Bug 1 — summary row in random position

Step 1 — what addcoltotals does mechanically

testAddColTotalsTotalWithTotalField:

source=accounts | where age > 25 | fields age, balance | addcoltotals

Lowering produces:

LogicalUnion(all=[true])
  LogicalProject(age, balance)                       ← N data rows
    <upstream filter + scan>
  LogicalProject(age, balance)                       ← exactly 1 summary row
    LogicalAggregate(group=[{}], age=[SUM(age)], balance=[SUM(balance)])
      <upstream filter + scan>

Step 2 — on v2 (serial), UNION ALL preserves input order

The Calcite enumerable adapter executes UNION ALL by emitting the first input's tuples, then the second's:

rows[0]      data
rows[1]      data
…
rows[n-2]    data
rows[n-1]    summary   ← always last

verifyColTotals (the test helper) inspects rows[length-1] and asserts rows[length-1].age == sum(rows[0..length-2].age). Passes.

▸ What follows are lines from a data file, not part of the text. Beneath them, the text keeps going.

-- ==== Sys2Proof/Laws/KeptPorts.lean ====
section
/-! SUPPORT. What islands, tallies and sensor ports keep (see Kept.lean). -/

namespace Sys2Proof.Machine

set_option Elab.async false

set_option linter.unusedVariables false

variable {kf : Facets} {z0 : State}

theorem State.forwardLost_kept {st : State} {m : Msg} (h_st : Kept kf z0 st) (hregs : ¬kf.regs) (hmesh : ¬kf.mesh) :
    Kept kf z0 (State.forwardLost st m) := by
  unfold State.forwardLost
  with_reducible repeat' first
    | assumption
    | (extract_lets +onlyGivenNames x; refine Kept.cut kf z0 x ?_ (fun hx => ?_) <;> [subst x; clear_value x])
    | apply State.addSat_kept
    | apply State.dropSent_kept
    | split

theorem State.signalDone_kept {st : State} {x : Sent} {status : Nat} (h_st : Kept kf z0 st) (hregs : ¬kf.regs)
    (hmesh : ¬kf.mesh) (hcores : ¬kf.cores) (hisl : ¬kf.isl) (hkvl : ¬kf.kvl) (hleases : ¬kf.leases) :
    Kept kf z0 (State.signalDone st x status) := by
  unfold State.signalDone
  with_reducible repeat' first
    | assumption
    | refine fun _ (_ : Kept _ _ _) => ?_
    | refine fun _ _ (_ : Kept _ _ _) => ?_
    | refine fun _ _ _ (_ : Kept _ _ _) => ?_
    | (extract_lets +onlyGivenNames x; clear_value x)
    | apply State.addSat_kept
    | apply State.kvlQueue_kept
    | apply State.kvlUnhold_kept
    | apply State.leaseUse_kept
    | apply State.notice_kept
    | apply State.setCore_kept
    | apply State.setb_kept
    | apply State.ssSignalled_kept
    | apply hF
    | apply Kept.ite
    | apply Kept.foldl
    | apply Kept.foldl₁
    | apply Kept.foldl₂
    | apply Kept.foldl₂₂
    | intro _
    | dsimp only
    | fail_if_no_progress (refine Kept.upd ?_)
    | split

theorem State.refused_kept {st : State} {m : Msg} (h_st : Kept kf z0 st) (hregs : ¬kf.regs) (hmesh : ¬kf.mesh)
    (hcores : ¬kf.cores) (hisl : ¬kf.isl) (hkvl : ¬kf.kvl) (hleases : ¬kf.leases) (hsnp : ¬kf.snp) :
    Kept kf z0 (State.refused st m) := by
  unfold State.refused
  with_reducible repeat' first
    | assumption
    | apply State.answered_kept
    | apply State.dropSent_kept
    | apply State.forwardLost_kept
    | apply State.signalDone_kept
    | apply Kept.ite
    | dsimp only
    | fail_if_no_progress (refine Kept.upd ?_)
    | split

theorem execNak_kept {m : Msg} {st : State} (h_st : Kept kf z0 st) (hregs : ¬kf.regs) (hmesh : ¬kf.mesh)
    (hcores : ¬kf.cores) (hisl : ¬kf.isl) (hkvl : ¬kf.kvl) (hleases : ¬kf.leases) (hsnp : ¬kf.snp) :
    KeptOut kf z0 (execNak m st) := by
  unfold execNak
  with_reducible repeat' first
    | assumption
    | refine fun _ (_ : Kept _ _ _) => ?_
    | refine fun _ _ (_ : Kept _ _ _) => ?_
    | refine fun _ _ _ (_ : Kept _ _ _) => ?_
    | apply State.onArrived_kept
    | apply State.refused_kept
    | apply State.snpPumpAll_kept
    | apply Kept.ite
    | apply KeptOut.next
    | apply KeptOut.ite

theorem State.islUser_kept {st : State} {who : Who} {fn s i : Nat} {isWrite : Bool} {value : Nat}
    (h_st : Kept kf z0 st) (hregs : ¬kf.regs) (hisl : ¬kf.isl) :
    Kept kf z0 (State.islUser st who fn s i isWrite value) := by
  unfold State.islUser
  with_reducible repeat' first
    | assumption
    | refine fun _ (_ : Kept _ _ _) => ?_
    | refine fun _ _ (_ : Kept _ _ _) => ?_
    | refine fun _ _ _ (_ : Kept _ _ _) => ?_
    | (extract_lets +onlyGivenNames x; first
        | (refine Kept.cut kf z0 x ?_ (fun hx => ?_) <;> [subst x; clear_value x])
        | (refine Kept.cutA kf z0 x ?_ (fun hF => ?_) <;> [subst x; clear_value x])
        | clear_value x)
    | apply State.accErr_kept
    | apply State.answer_kept
    | apply State.emit_kept
    | apply State.setIsl_kept
    | apply hF
    | apply Kept.ite
    | intro _
    | dsimp only
    | fail_if_no_progress (refine Kept.upd ?_)
    | split

theorem execIslUserAccess_kept {who : Who} {fn s i : Nat} {isWrite : Bool} {value : Nat} {st : State}
    (h_st : Kept kf z0 st) (hregs : ¬kf.regs) (hisl : ¬kf.isl) :
    KeptOut kf z0 (execIslUserAccess who fn s i isWrite value st) := by
  unfold execIslUserAccess
  with_reducible repeat' first
    | assumption
    | refine fun _ (_ : Kept _ _ _) => ?_
    | apply State.islUser_kept
    | apply State.when_kept
    | apply KeptOut.next

theorem execIslRegRsp_kept {fn s : Nat} {word : List Nat} {st : State} (h_st : Kept kf z0 st) (hregs : ¬kf.regs)
    (hisl : ¬kf.isl) :
    KeptOut kf z0 (execIslRegRsp fn s word st) := by
  unfold execIslRegRsp
  with_reducible repeat' first
    | assumption
    | (extract_lets +onlyGivenNames x; clear_value x)
    | apply State.answer_kept
    | apply State.setIsl_kept
    | apply hF
    | apply Kept.ite
    | apply KeptOut.next
    | apply KeptOut.ite
    | intro _
    | dsimp only
    | fail_if_no_progress (refine Kept.upd ?_)
    | split

theorem execIslRegTimeout_kept {fn s : Nat} {isWrite : Bool} {st : State} (h_st : Kept kf z0 st)
    (hregs : ¬kf.regs) (hcar : ¬kf.car) (hmesh : ¬kf.mesh) (hcores : ¬kf.cores) (hfields : ¬kf.fields)
    (hisl : ¬kf.isl) (hmem : ¬kf.mem) (hnow : ¬kf.now) :
    KeptOut kf z0 (execIslRegTimeout fn s isWrite st) := by
  unfold execIslRegTimeout
  with_reducible repeat' first
    | assumption
    | (extract_lets +onlyGivenNames x; clear_value x)
    | apply State.accErr_kept
    | apply State.setIsl_kept
    | apply State.until_kept
    | apply hF
    | apply Kept.ite
    | apply KeptOut.next
    | apply KeptOut.ite
    | intro _
    | dsimp only
    | fail_if_no_progress (refine Kept.upd ?_)
    | split

theorem execIslandAttn_kept {fn s : Nat} {st : State} (h_st : Kept kf z0 st) (hregs : ¬kf.regs) (hisl : ¬kf.isl) :
    KeptOut kf z0 (execIslandAttn fn s st) := by
  unfold execIslandAttn
  with_reducible repeat' first
    | assumption
    | refine fun _ (_ : Kept _ _ _) => ?_
    | refine fun _ _ (_ : Kept _ _ _) => ?_
    | refine fun _ _ _ (_ : Kept _ _ _) => ?_
    | (extract_lets +onlyGivenNames x; first
        | (refine Kept.cut kf z0 x ?_ (fun hx => ?_) <;> [subst x; clear_value x])
        | clear_value x)
    | apply State.addSat_kept
    | apply State.attnNotice_kept
    | apply State.setIsl_kept
    | apply State.when_kept
    | apply hF
    | apply Kept.ite
    | apply KeptOut.next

Step 3 — on DataFusion (parallel), UNION ALL doesn't preserve input order

SQL UNION ALL gives no ordering guarantee, and DataFusion's UnionExec interleaves its inputs' partitions as they're ready. One observed run:

rows[0]    data
rows[1]    data
…
rows[k]    summary   ← arbitrary position
…
rows[n-1]  data      ← just another account

Step 4 — exactly what the IT fails on

expected:<35.0> but was:<48323.0>

Working backwards: let T be the true age-total (the summary row's age). The misplaced summary row sits inside rows[0..length-2], so the client's cColTotals = sum(rows[0..length-2].age) = T + (T − 35) = 2T − 35. Solving 48323 = 2T − 35 gives T ≈ 24179. The numbers prove the bug is "summary row not last," not a wrong total. Across 3 runs we saw 2/6, 4/6, 4/6 — different tests failing each time.

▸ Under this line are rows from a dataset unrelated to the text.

-- ==== Sys2Proof/Tests/Slice0.lean ====
section
/-! SUPPORT. The model's own tests: ill-formed operands refused, worked examples of the spec, and for every statement a concrete
state and operands that meet its hypotheses. -/

namespace Sys2Proof.Tests

set_option Elab.async false

open Machine

/-- A field that is FULL, joined and owned by partition 0. -/
def W.field : FieldSt := { power := .full, joined := true, hkUp := true, listed := true, part := 0, routes := true }

/-- A public key: the base point of the curve, whose private key is 1. -/
def W.pub : List Byte := beBytes 48 ecG.x ++ beBytes 48 ecG.y

/-- The signature block, under that key with nonce 1, of a message whose SHA-384 is `hash` (FIPS 186: r is the base point's X, s
is hash plus r). The hashes here were worked out with a SHA-384 from outside the model. -/
def W.sign (hash : Nat) : List Byte :=
  W.pub ++ beBytes 48 (ecG.x % ecN) ++ beBytes 48 ((hash + ecG.x) % ecN)

/-- SHA-384 of the public key. -/
def W.pubHash : List Byte := beBytes 48
  0xa19d4db171b582eb8052b0cfe555e17894aa22d1c8a9770950697dd8f796d2fa4bf0a56ad80006b7ea08e1191f814b65

/-- Configuration space of a function that may issue requests. -/
def W.func : FuncCfg := { FuncCfg.init with busMaster := true, msixEnable := true }

/-- A machine in service: anchor F44 and standby F55, partition 0 ON with fields 44, 45 and 55, a core in slot 0 of F44 and
F45, the host link up. -/
def W.up : State :=
  let s : State := { State.reset with
    clock := true, now := 1000000, fields := [(44, W.field), (45, W.field), (55, W.field)],
    car := { State.reset.car with
      entryUp := true, railsOn := true, regulator := [44, 45, 55],
      fuses := { State.reset.car.fuses with keyDigest := [(0, W.pubHash)], fwDigest := W.pubHash } },
    brs := { State.reset.brs with running := true, carve := [(44 * 12 + 11, 0)], fields := [(44, 0, 0xFF), (45, 0, 0xFF)],
                                  parts := [(0, { defined := true, contexts := 4, queues := 4, blocks := 1 })] },
    host := { State.reset.host with linkUp := true, perst := false, funcs := [(0, W.func), (1, W.func)], vfEnable := true,
                                    numVfs := 1 } }
  let s := (s.wn Reg.AXB_FIELD_OK_LO (2 ^ 64 - 1)).wn Reg.AXB_FIELD_OK_HI (2 ^ 20 - 1)
  let s := (s.wn Reg.AXB_GRADE (44 * 2 ^ 16 + 55 * 2 ^ 24)).wf (Reg.PWR_PART_STATE 0) 2 0 2
  let s := ((s.setb Reg.AXB_CFG_STATUS 8).setb Reg.HST_READY 0).wn Reg.AXB_REVISION 0x01010106
  let core (s : State) (fn : Nat) : State :=
    (s.wn (Reg.GZC_SHAPE fn 0) (2 ^ 31 + 16 + 16 * 2 ^ 8 + 256 * 2 ^ 32)).wn (Reg.GZC_SHAPE2 fn 0) (1024 * 2 ^ 48 + 2)
  let tel (s : State) (fn : Nat) : State :=
    (s.wf (Reg.FLD_TELLER_STATUS fn 0) 34 32 2).wf (Reg.TBS_STATUS fn) 2 0 2
  tel (tel (tel (core (core s 44) 45) 44) 45) 55

/-- The command answers a next state that passes the test `f`. -/
def W.answers (o : Host.Outcome State Fault Refusal) (f : State → Bool) : Bool :=
  match o with
  | .next t => f t
  | _ => false

/-- A work item of queue 1 of partition 0 with nothing but its opcode. -/
def W.bare (op : Nat) : Item := { queue := 1, pos := 0, epoch := 0, bytes := BitVec.ofNat 8 op :: List.replicate 63 0 }

/-- `it` with bytes written from `off` on. -/
def W.put (it : Item) (off : Nat) (bs : List Nat) : Item :=
  { it with bytes := it.bytes.take off ++ bs.map (BitVec.ofNat 8) ++ it.bytes.drop (off + bs.length) }

/-- The same item in management queue 0. -/
def W.mgmt (it : Item) : Item := { it with queue := 4096 }

/-- An item started in slot 0 of F44. -/
def W.started (it : Item) : Started := { num := 1, item := it, fn := 44, slot := 0 }

def W.item (it : Item) : State := { W.up with host := { W.up.host with started := [W.started it] } }

def W.withWindow (s : State) (key w : Nat) (x : Window) : State := s.setWindow key w x

def W.withObject (s : State) (i : Nat) (o : Obj) : State := s.setObj 0 i o

/-- The bytes that pieces at rising offsets make up, those that are not 0. -/
def W.laid (l : List (Nat × List Nat)) : List (Nat × Byte) :=
  l.flatMap (fun e => (e.2.zipIdx.filter (fun b => b.1 ≠ 0)).map (fun b => (e.1 + b.2, BitVec.ofNat 8 b.1)))

/-- SHA-384 of the empty string (FIPS 180-4). -/
def W.emptyHash : List Byte := beBytes 48
  0x38b060a751ac96384cd9327eb1b1e36a21fdb71114be07434c0cc7bf63f6e1da274edebfe76f65fbd51ad2f14898b95b

/-- The header of an image of `n` sections whose signature stands at `sig`, for partition `part` on build `base`. -/
def W.header (n sig kind part base : Nat) : List (Nat × List Nat) :=
  let d (w v : Nat) : List Nat := (List.range w).map (fun k => v / 256 ^ k % 256)
  [(0, d 4 0x4B425A47), (4, [1]), (6, [kind]), (8, [1]), (0x10, [base]), (0x18, d 4 Config.ident), (0x1C, [5, 1, 1]),
    (0x24, d 2 n), (0x26, [part]), (0x28, [128]), (0x2C, d 4 sig), (0x30, d 8 (sig + 192))]

/-- An image with the given pieces, signed at `sig` over bytes with hash `h`. -/
def W.signed (sig h : Nat) (l : List (Nat × List Nat)) : Image :=
  { size := sig + 192, bytes := W.laid (l ++ [(sig, (W.sign h).map (·.toNat))]) }

/-- The smallest image that passes the header, directory and key checks: one empty FIELDS section, its digest left zero. -/
def W.image : Image :=
  W.signed 256 0xa0f772732052b7150f53e11ab9ca1467954d678dbfcfe4205b5f3ba401e48368a5e087592fcefa171f5f5d29c0925981
    (W.header 1 256 1 0xFF 0 ++ [(128, [1]), (130, [0xFF]), (137, [1])])

/-- The smallest firmware image: an empty body of SERIES 1. -/
def W.firmware : FwImage :=
  { bytes := [0x47, 0x5A, 0x57, 0x46, 1, 0, 0, 0] ++ List.replicate 8 0 ++ W.emptyHash ++ List.replicate 192 0 ++
      W.sign 0x8ea93150e2add63e3ed8f376609c6e9b9ed70f40a1da39a459c7e74e391f13d104e1f2ee055fcf20b6eb2cafdbd6c584 }

/-- Core 0 of F44 changed by `f`. -/
def W.core (f : CoreSt → CoreSt) : State := W.up.setCore 44 0 (f (W.up.core 44 0))

/-- A command of opcode `op`, first in its order. -/
def W.cmd (op : Nat) : Cmd := { num := 1, w := ⟨BitVec.ofNat 64 op, 0, 0, 0⟩ }

/-- A LOAD_W with one escape. -/
def W.escLoad : CmdWords := ⟨1, BitVec.ofNat 64 (2 ^ 54), BitVec.ofNat 64 (2 ^ 48 + nearBase 44 0), 0⟩

/-- A frozen vector of an incomplete RUN. -/
def W.frozen : Frozen := { complete := false, index := 0, num := 1, run := (W.cmd 2).w, load := (W.cmd 1).w, xbar := [], acc := [] }

/-- `m` arrived at its unit. -/
def W.arrived (s : State) (m : Msg) : State := { s with mesh := { s.mesh with arrived := [m] } }

/-- `x` waiting for its answer. -/
def W.sent (s : State) (x : Sent) : State := { s with mesh := { s.mesh with sent := [x] } }

/-- A PUSH of 64 bytes from core 0 of F44 to core 0 of F45. -/
def W.push : Cmd :=
  { num := 1, w := ⟨5, BitVec.ofNat 64 (nearBase 44 0), BitVec.ofNat 64 (nearBase 45 0), 64⟩ }

/-- A route commit in phase `p`. -/
def W.commit (s : State) (p : Nat) : State :=
  { s with mesh := { s.mesh with commit := some { phase := p, gen := 1, tSwitch := 1000040 } } }

/-- Kevenlink port 7 and sensor port 7, owned by partition 0, in FULL fields. -/
def W.ports : State :=
  let k := Config.kvlField 7
  let n := Config.snpField 7
  { W.up with
    fields := tput {} (tput {} W.up.fields k W.field) n W.field,
    brs := { W.up.brs with fields := (k, 0, 0xFF) :: (n, 0, 0xFF) :: W.up.brs.fields, kvlOwned := [(7, 0, 0)], snpOwned := [7] } }

/-- Kevenlink port 7 in state `n`. -/
def W.kvl (n : Nat) (x : KvlSt) : State := (W.ports.setKvl 7 x).wf (Reg.KVL_STATUS (Config.kvlField 7)) 2 0 n

/-- Sensor port 7 in state `n`. -/
def W.snp (n : Nat) (x : SnpSt) : State := (W.ports.setSnp 7 x).wf (snpReg Reg.SNP_STATUS 7) 2 0 n

/-- An island with all its ports in slot 0 of the field of user transceiver group 7, out of reset. -/
def W.isl (x : IslSt) : State :=
  let fn := Config.utxField 7
  let s := { W.ports with
    fields := tput {} W.ports.fields fn W.field,
    brs := { W.ports.brs with
      fields := (fn, 0, 0xFF) :: W.ports.brs.fields, utxOwned := [7], islFreq := [(fn, 500)],
      islCfg := [(fn * 4, { present := true, attach := 7, regs := 256, utx := 7 })] } }
  s.setIsl fn 0 { x with rstLow := false }

/-- Sensor port 7 in STOPPED with settings that a START accepts. -/
def W.snpOk : State :=
  let s := (W.snp 0 {}).wn (snpReg Reg.SNP_CFG 7) (16 * 2 ^ 20 + 4 * 2 ^ 32)
  { s with leases := [(0, { (s.lease 0) with kind := 5, resource := 7, state := 1, hkind := 3, holder := 0 })] }

/-- Management queue 1, enabled, with one NOP item read from the host. -/
def W.ready : State :=
  let s := W.up.setb (qCfg 4097) 31
  let s := s.wf (qTail 4097) 31 0 1
  s.setQueue 4097 { s.queue 4097 with slots := [(0, List.replicate 64 0)], asked := 1 }

def W.readyItem : Item := { queue := 4097, pos := 0, epoch := 0, bytes := List.replicate 64 0 }

/-- A PARTIAL image for partition 0 on build 1, with an empty LEDGER section. -/
def W.part : Image :=
  W.signed 256 0x6d76c8891b3c6fb63259fb54466e3d987a528d9f10cef069e31194f2e12b60836f848373d79204f8d3d771e7115343de
    (W.header 1 256 2 0 1 ++ [(128, [9]), (130, [0xFF]), (137, [1]), (144, W.emptyHash.map (·.toNat))])

/-- A FULL image of eight empty module sections, their digests left zero: enough for a REBIND. -/
def W.whole : Image :=
  W.signed 640 0x9865a410d4c4e44ec4c27809089b4a232e64f8f2c2398360e0ea22307964247d68831217969920d7ee4b70f5c15c8920
    (W.header 8 640 1 0xFF 0 ++ (([1, 2, 3, 4, 5, 6, 8, 9].zipIdx).flatMap (fun e =>
      [(128 + 64 * e.2, [e.1]), (130 + 64 * e.2, [0xFF]), (136 + 64 * e.2, [0x80, 2])])))

def W.toLoad : ToLoad := { fn := 45, part2 := false }

/-! ## Well-formedness: an ill-formed term for each check, which the check refuses -/

theorem test_wf_accepts : ([.lowWordRead .pf0 0 4, .lowWordWrite (.vf 16) 0 (2 ^ 32 - 1), .powerUp 15 true, .beat 44 3 (.tree 32),
    .beat 2 0 (.row 31), .chaffGap 44 0 95, .groupGate 97 0 63, .leaseRevoke 4095, .ackTimeout 65535, .signalDetected 7,
    .deposit { kind := 1, data := List.replicate 2048 0 }, .itemNop { queue := 4111, pos := 0, epoch := 0, bytes := List.replicate 1024 0 },
    .utxRxWord 31 0, .tallyValueWrite .pf0 1023 0, .snpZcTimeout 7 31, .eventHeadWrite .pf0 16 0] : List Instr).all Instr.wf = true := by
  decide +kernel

theorem test_wf_refuses_parties : ([.lowWordRead (.vf 0) 0 4, .lowWordRead (.vf 17) 0 4, .lowWordRead (.teller 44 4) 0 4,
    .lowWordRead (.teller 0 0) 0 4, .lowWordRead (.island 44 4) 0 4, .bar2Write 17 0 [], .vfFlr 0, .eventHeadWrite .pf0 17 0,
    .msixPendingSend 17 0 FuncCfg.init, .hostLinkUp 5 16 [(17, FuncCfg.init)] true 16 24] : List Instr).any Instr.wf = false := by
  decide +kernel

theorem test_wf_refuses_units : ([.timebaseJoin 0, .timebaseJoin 99, .scrubFrame 100 0 false, .captureRead .pf0 100 0,
    .captureEdge 44 8 false, .nop 44 4 ⟨0, 0, 0, 0⟩, .commandRetirement 44 0 6, .groupGate 44 0 64, .chaffGap 44 0 96,
    .retainDrainTimeout 16, .linkReplay 44 4, .signalDetected 8, .snpRecordClose 0 2, .snpZcTimeout 0 32, .utxRxWord 32 0,
    .leaseRevoke 4096, .contextResume .pf0 0 64, .cqHeadWrite .pf0 4112 0, .tallyValueWrite .pf0 1024 0, .itemStart 4112,
    .islUserAccess .pf0 44 0 256 false 0, .chaffCtlWrite .pf0 44 4 0, .partPolicyWrite .pf0 16 0,
    .tellerWatchdogCheck 44 [0, 0, 0, 0, 0] []] : List Instr).any Instr.wf = false := by
  decide +kernel

theorem test_wf_refuses_stages : ([.beat 44 0 (.gen 32), .beat 44 0 (.row 32), .beat 44 0 (.tree 33), .beat 44 0 (.accum 33),
    .beat 44 4 .mint] : List Instr).any Instr.wf = false := by decide +kernel

theorem test_wf_refuses_values : ([.registerWrite .pf0 0 8 (2 ^ 64), .lowWordWrite .pf0 0 (2 ^ 32), .powerUp 16 true,
    .entrySample 65536 0, .linkSyncExchange 44 (2 ^ 31), .thermalTrip 44 (-(2 ^ 15) - 1), .paceStep 44 ⟨65536, 0, 0, 0⟩,
    .fieldFramesWrite 44 256, .ackTimeout 65536, .poisonedTlp true 65536, .codewordLock 0 256 0, .codewordLock 0 0 16,
    .ident 0 256 0 0 0 0 0, .resetUnit 0 256, .snpClockLoss 0 256, .snpFrame 0 0 [2 ^ 64] 0, .pfInWord 44 0 [2 ^ 64]] : List Instr).any
    Instr.wf = false := by decide +kernel

theorem test_wf_refuses_messages : ([.deposit { kind := 16 }, .ack { kind := 2, data := [0] }, .nak { kind := 3, dst := 2 ^ 48 },
    .grant { kind := 4, srcFn := 256 }, .deposit { kind := 1, data := List.replicate 2112 0 }] : List Instr).any Instr.wf = false := by
  decide +kernel

theorem test_wf_refuses_items : ([.itemNop { queue := 4112, pos := 0, epoch := 0, bytes := List.replicate 64 0 },
    .core { queue := 0, pos := 0, epoch := 0, bytes := [] }, .fetch { queue := 0, pos := 0, epoch := 0, bytes := List.replicate 65 0 },
    .winOpen { queue := 0, pos := 0, epoch := 0, bytes := List.replicate 1088 0 }, .bar2Write 1 0 (List.replicate 4097 0)] : List Instr).any
    Instr.wf = false := by decide +kernel

/-! ## Worked examples of the spec -/

/-- 00, example of R6 and R7: the window of F44 and the near scratchpad of its slot 2. -/
theorem test_addresses : Reg.win 44 = 0x01B00000 ∧ nearBase 44 2 = 0x2C0100800000 := by decide

/-- 00, R9: two offsets that address nothing. -/
theorem test_no_such_address : W.up.addressable (44 * 2 ^ 40 + 0x0C000000) = false ∧
    W.up.addressable (44 * 2 ^ 40 + 0x800040000) = false := by decide +kernel

/-- 11, rounding examples of R264. -/
theorem test_rnd : [rnd (45875 * 2 ^ 18) 19, rnd (-45875 * 2 ^ 18) 19, rnd 7 2, rnd 5 2, rnd (-6) 2, rnd (-5) 3, rnd 3 (-2)] =
    [22938, -22938, 2, 1, -2, -1, 12] := by decide +kernel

Step 5 — a downstream PPL sort can't fix this

Adding | sort age after addcoltotals reorders by age, but the summary's age (24179) is a real numeric value indistinguishable from a data row, so the summary still doesn't land in any predictable position. There's no field that says "I'm the summary." The lowering itself has to encode it.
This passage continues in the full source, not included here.